The `MultiTable` class is the interface to working with relational data. It requires a `RelationalData` instance. Several other options can be configured; the defaults are shown below as comments.

In [None]:
from gretel_trainer.relational import MultiTable

multitable = MultiTable(
    relational_data,
    # project_name="multi-table",
    # working_dir="multi-table", # matches the projet name by default
    # gretel_model="amplify",
    # strategy="cross-table",
    # refresh_interval=180,
)

#### Transforms

Provide Gretel Transforms configs for each table you want to run transforms on. If you intend to train synthetic models on the transformed output instead of the source data, add the argument `in_place=True`.

In [None]:
# Transform some tables

multitable.transform(
    configs={
        "users": "https://gretel-blueprints-pub.s3.amazonaws.com/rdb/users_policy.yaml",
        "events": "https://gretel-blueprints-pub.s3.amazonaws.com/rdb/events_policy.yaml",
    }
)

In [None]:
# Compare original to transformed

print(multitable.relational_data.get_table_data("users").head(5))
print(multitable.transform_output_tables["users"].head(5))

#### Synthetics

In [None]:
# Throughout the synthetics process, there are a few ways to inspect the overall state

multitable.train_statuses
multitable.generate_statuses
multitable.state_by_action
multitable.state_by_table

In [None]:
# Train synthetic models for all tables

multitable.train()

When training is complete, you'll find a number of artifacts in your working directory, including the CSVs on which models were trained (`train_{table}.csv`) and the standard Gretel model artifacts, including HTML and JSON reports and logs (`artifacts_{table}/`).

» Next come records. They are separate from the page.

/-- FRAME_EVICT (R226): dirty sectors are written back, as poison where their key is gone (R561); clean ones are dropped, and the
record of the forwarder with them. -/
def State.evict (s : State) (line : Nat) : State :=
  match s.frame line with
  | none => s
  | some f =>
    let s := ((s.evictErrs line f.part f.dirty).uncover line f.dirty).overwritten line f.dirty
    let back := (List.range 4).filter fun i => bitOf f.dirty i
    let s := if s.keyless (line / 512) then back.foldl (fun s i => s.setPoison (4 * line + i) true) s else s.lateBack line back
    ((s.setFwd line none).setFrame line none).chanBytes { part := f.part, tag := f.tag } line (32 * back.length)

/-- The ordinary ways of a set in which a tag has a frame; a packed pair stands in one way (R393). -/
def tagWays (fs : List (Nat × Frame)) (tag : Nat) : Nat := ((fs.filter fun x => x.2.tag == tag && !x.2.reserve).map (·.2.way)).eraseDups.length

/-- A way for a new frame of a tag in a line's set: a free ordinary way, else a victim's (R226, R259, R393).
None where every candidate is in use. A frame whose write-back would have to wait is no victim (R353, R560). Ordinary frames that stood
in ways when HERB_RESERVE took them stay there and are no victims here, until a fill of the reserve takes their way (DESIGN CHOICE,
log 79). -/
def State.pickWay (s : State) (line tag : Nat) (disabled : Nat → Bool) : Option (Nat × List Nat) :=
  let fs := s.setFrames line
  let low := s.fld herbWays
  let ord (w : Nat) : Bool := decide (low ≤ w) && decide (w < 16) && !disabled w
  let busy (l : Nat) : Bool := (s.miss l).isSome || s.stuck l ((s.frame l).elim 0 (·.dirty))
  let mine := tagWays fs tag
  let free := (List.range 16).find? fun w => ord w && !(fs.any fun x => x.2.way == w)
  let linesAt (w : Nat) : List Nat := (fs.filter fun x => x.2.way == w).map (·.1)
  let can (w : Nat) : Bool := ord w && !(linesAt w).isEmpty && !((linesAt w).any busy)
  let bits := tabGet (fun _ => 0) s.plru (s.setOf line)
  if decide (mine < s.wayLimit tag) && free.isSome then free.map fun w => (w, [])
  else
    let own (w : Nat) : Bool := can w && (decide (mine < s.wayLimit tag) || (fs.any fun x => x.2.way == w && x.2.tag == tag))
    (plruVictim bits own 4 0 16 1).map fun w => (w, linesAt w)

/-- Ways of a slice that self-test disabled (Table 14.2). -/
def State.wayOff (s : State) (line w : Nat) : Bool :=
  (!s.waysOff.isEmpty) && s.waysOff.contains (s.sliceOf line, w)

/-- R393: a tag at its limit in a set, all of whose frames are in use, misses as though no register were free. -/
def State.wayRoom (s : State) (line tag : Nat) : Bool :=
  (s.misses.isEmpty && s.repairs.isEmpty && !(s.keys.any fun k => k.2.st == 2)) || (s.frame line).isSome ||
    decide (tagWays (s.setFrames line) tag < s.wayLimit tag) || (s.pickWay line tag (s.wayOff line)).isSome

/-! ### Compression (R244 to R248) -/

/-- The code of a valid sector's encoding, by its words (R245, Table 5.6). -/
def sectorCode (ws : List Nat) : Nat :=
  let w0 := ws.headD 0
  let near (k : Nat) : Bool := ws.all fun w => decide ((w + 2 ^ 32 - w0 + k) % 2 ^ 32 < 2 * k)
  if ws.all (· == 0) then 1
  else if ws.all (· == w0) then 2
  else if near 128 then 3
  else if near 32768 then 4
  else 5

/-- The bytes stored for a sector under its code (Table 5.6). -/
def sectorEnc (ws : List Nat) : List Byte :=
  let w0 := ws.headD 0
  let diffs (n : Nat) : List Byte := (ws.drop 1).flatMap fun w => leBytes n (w + 2 ^ 32 - w0)
  match sectorCode ws with
  | 1 => []
  | 2 => leBytes 4 w0
  | 3 => leBytes 4 w0 ++ diffs 1
  | 4 => leBytes 4 w0 ++ diffs 2
  | _ => ws.flatMap (leBytes 4)

/-- The words of sector `i` of a pair of lines. -/
def State.pairWords (s : State) (pair i : Nat) : List Nat :=
  (List.range 8).map fun w => memLe s.mem (pair * 256 + 32 * i + 4 * w) 4

/-- Sector `i` of a pair is valid. -/
def pairHas (valid0 valid1 i : Nat) : Bool := bitOf (if i < 4 then valid0 else valid1) (i % 4)

/-- The header of a compressed frame: three bits of code for each sector, ABSENT where it is not valid (R244). -/
def State.pairHeader (s : State) (pair valid0 valid1 : Nat) : Nat :=
  (List.range 8).foldl (fun n i => if pairHas valid0 valid1 i then n + sectorCode (s.pairWords pair i) * 2 ^ (3 * i) else n) 0

/-- A compressed frame: its header, then the eight sectors as encoded (R244). -/
def State.pairImage (s : State) (pair valid0 valid1 : Nat) : List Byte :=
  leBytes 4 (s.pairHeader pair valid0 valid1) ++
    (List.range 8).flatMap fun i => if pairHas valid0 valid1 i then sectorEnc (s.pairWords pair i) else []

def compEn (p : Nat) : Field := ⟨0x00500010, p, p⟩

/-- A line and its partner fit one frame as they stand (R245, R248). -/
def State.fitsPair (s : State) (line : Nat) (f g : Frame) : Bool :=
  let v0 := if line % 2 = 0 then f.valid else g.valid
  let v1 := if line % 2 = 0 then g.valid else f.valid
  s.linePoison line == 0 && s.linePoison (Nat.xor line 1) == 0 && decide ((s.pairImage (line / 2) v0 v1).length ≤ 128)

/-- Compression is enabled for the memory of the partition that owns a line (R250). -/
def State.compOn (s : State) (line : Nat) : Bool := match s.ownerOf (line / 512) with
  | some p => s.fld (compEn p) == 1
  | none => false

/-- PAIR_COMPRESS (R246, R248): the frame of a line joins its partner's, once the request that allocated it has been served and its
bytes are there. A reserve way takes only lines of the reserve (R258). -/
def State.pack (s : State) (line : Nat) : State :=
  match s.frame line, s.frame (Nat.xor line 1) with
  | some f, some g =>
    if !f.packed && !g.packed && f.reserve == g.reserve && s.compOn line && (s.miss line).isNone &&
        (s.miss (Nat.xor line 1)).isNone && s.fitsPair line f g then
      (s.setFrame line (some { f with way := g.way, packed := true })).setFrame (Nat.xor line 1)
        (some { g with packed := true })
    else s
  | _, _ => s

You can also view some evaluation metrics at this point. (We'll expand upon them after generating synthetic data.)

In [None]:
multitable.evaluations

When you generate synthetic data, you can optionally change the amount of data to generate via `record_size_ratio`, as well as optionally preserve certain tables' source data via `preserve_tables`.

In [None]:
# Generate synthetic data

multitable.generate()

In [None]:
# Compare original to synthetic data

print(multitable.relational_data.get_table_data("user").head(5))
print(multitable.synthetic_output_tables["user"].head(5))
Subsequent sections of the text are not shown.